Well, yes and no. The problem with the term “self-publishing” is that it harkens back to the days where people who couldn’t get their work picked up by a major publisher paid tons of money to a press to print their work and sell it themselves. I actually don’t think there’s anything intrinsically wrong with that model, aside from people losing money because they had no real way to market themselves or their work. The stigma attached to this idea of “not being good enough” to have work traditionally published also made the sale of these self-published works difficult because bookstores typically refused to stock them.
I agree with the growing opinion that publishers, agents, and bookstores should not be the gatekeepers to our reading material. I think readers should be able to choose what they want to read. And the internet has made that possible. While that may mean there’s more junk to wade through since anyone can publish a book, you’ll ultimately be accessing a much greater pool of knowledge and storytelling than ever before.
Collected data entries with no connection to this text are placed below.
-- ==== Sys2Proof/Machine/Local.lean ====
section
/-!
DEFINITION. Domino chains, DMX and RDM, site inputs and actuators (R287-R309), and the safe look on every port (R265, R294, R298, R430, R431).
-/
namespace Sys2Proof.Machine

namespace State

/-- A domino port. -/
def domP (s : State) (n : Nat) : DomPort := Sparse.get (fun _ => DomPort.init) s.doms n

/-- A domino port takes a value. -/
def setDomP (n : Nat) (d : DomPort) (s : State) : State := { s with doms := Sparse.set (fun _ => DomPort.init) s.doms n d }

/-- A DMX port. -/
def dmxP (s : State) (n : Nat) : DmxPort := Sparse.get (fun _ => DmxPort.init) s.dmxs n

/-- A DMX port takes a value. -/
def setDmxP (n : Nat) (d : DmxPort) (s : State) : State := { s with dmxs := Sparse.set (fun _ => DmxPort.init) s.dmxs n d }

/-- LINE_STATUS.STATE of a domino and of a DMX port. -/
def domSt (s : State) (n : Nat) : Nat := fld (s.rd (Reg.DOM.LINE_STATUS n)) 0 2
def dmxSt (s : State) (n : Nat) : Nat := fld (s.rd (Reg.DMX.LINE_STATUS n)) 0 2

/-- A zone's frame leaves the queues of a local port, with its strike; the credits return. -/
def localDrop (pg : Nat) (zk : Nat × Nat) (s : State) : State :=
  let s := s.dropTiles pg (fun t => (t.zone, t.k) == zk)
  { s with portQ := Sparse.upd (fun _ => []) s.portQ pg (fun l => l.filter (fun i => (i.zone, i.k) != zk)) }.creditBack

/-- The oldest strike of a local port. -/
def localStrike (s : State) (pg : Nat) : Option StrikeOut := (Sparse.get (fun _ => []) s.portQ pg).head?

/-- The slots of a zone's frame that a local port holds. -/
def localSlots (s : State) (pg : Nat) (zk : Nat × Nat) : List SlotPips :=
  (((s.portTiles pg).filter (fun t => (t.zone, t.k) == zk)).map (fun t => t.tile.slots)).flatten

/-- A port shows the held look by CTL.HOLD or an unlocked PLL (R38, R45). -/
def portHeld (s : State) (pg : Nat) : Bool := (s.blk pg).hold || s.code pg == 6

/-- The frame shows the held look on a port: by the zone's flag, or the port's own. Blackout lies above it (R39). -/
def localHeld (s : State) (pg flags : Nat) : Bool := !flags.testBit 2 && (flags.testBit 0 || s.portHeld pg)

/-- The map entries of a port whose fixtures are in heat off (R39). -/
def hotEntries (s : State) (pg : Nat) : List Nat :=
  s.plan.valid.filter (fun e => s.plan.ePage e == some pg && s.heatOff.contains (s.plan.eFleet e))

/-- A port leaves the plan until the next commit (R58, R291). -/
def leavePlan (pg : Nat) (s : State) : State := { s with plan := { s.plan with ports := s.plan.ports.filter (fun p => p != pg) } }

/-! Domino (R287-R294, R307). -/

/-- A frame that has been shifted gets no LAT: LAT_MISSED and DOM event bit 3 (R26, R292). -/
def latMissed (n : Nat) (s : State) : State := (s.bump (Reg.DOM.LAT_MISSED n)).raise (80 + n) 3

/-- The line leaves UP: a frame that waits for its LAT cannot meet it (R26). -/
def domLoseShift (n : Nat) (s : State) : State := if (s.domP n).shift.isSome then s.latMissed n else s

/-- A fault of a domino line is latched, and the line enters FAULT. -/
def domFault (n b : Nat) (s : State) : State :=
  let s := (((s.domLoseShift n).wrBit (Reg.DOM.LINE_FAULT n) b true).bump (Reg.DOM.FAULT_CNT n)).raise (80 + n) 1
  (s.setDomP n { s.domP n with clean := 0, shift := none }).localMove (80 + n) 3

/-- The line counts its chain: zeros and the marker go through it, and no LAT (R289). -/
def domCount (n : Nat) (s : State) : State :=
  let s := s.domLoseShift n
  (s.setDomP n { s.domP n with clean := 0, shift := none, contErr := 0 }).localMove (80 + n) 1

/-- CMD.RECOUNT (R289, R307). -/
def domRecount (n : Nat) (s : State) : State := if s.domSt n == 1 then s.err (80 + n) else if s.domSt n == 0 then s else s.domCount n

/-- A count ends, or a fault of R290 is detected while the line is UP (R289-R292). -/
def domCountDone (n : Nat) (c : DomCount) (s : State) : State :=
  match c with
  | .length l =>
    if s.domSt n != 1 || l.val == 0 then s
    else
      let s := if fld (s.rd (Reg.DOM.CHAIN_LEN n)) 0 13 == l.val then s else s.leavePlan (80 + n)
      let s := (s.wr (Reg.DOM.CHAIN_LEN n) (W l.val)).setDomP n { s.domP n with chain := List.replicate l.val 0 }
      ((s.setLead (Reg.DOM.LINK_LEAD n) (s.domLead n)).localMove (80 + n) 2).closeWindow (80 + n)
  | .fault b =>
    if s.domSt n == 1 then s.domFault n b.val
    else if s.domSt n == 2 then (s.domFault n b.val).blockFault (80 + n)
    else s

/-- A faulted line is checked again (R290). -/
def domRecheck (n faults : Nat) (s : State) : State :=
  let d := s.domP n
  if s.domSt n != 3 then s
  else if faults != 0 then
    let new := (bitsOf faults 8).filter (fun b => !bit (s.rd (Reg.DOM.LINE_FAULT n)) b)
    (new.foldl (fun a b => ((a.wrBit (Reg.DOM.LINE_FAULT n) b true).bump (Reg.DOM.FAULT_CNT n)).raise (80 + n) 1) s).setDomP n { d with clean := 0 }
  else if 2 ≤ d.clean then s.domCount n
  else s.setDomP n { d with clean := d.clean + 1 }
Keep in mind that publishers don’t choose great books. They choose books they think will sell a lot of copies. And a quality independently published book with the same amount of care in the editing and design process can be just as good or better than a traditionally published book.
Independent (or indie) publishing is a much better, more empowering term for what we as writers are beginning to do with our work. We aren’t publishing work by ourselves, but as independent publishing entities within a larger community of authors. No one calls a guitarist who creates a CD and sells it on Amazon a “self-produced” musician. We call them indie musicians, and we love and respect them. The same goes with indie film making.
So, I think “self-published” writers need to work on embracing the terms “indie publishing” and “indie author.” That’s the only way we’ll be able to beat the unfair stigma attached to the old model of “self-publishing.”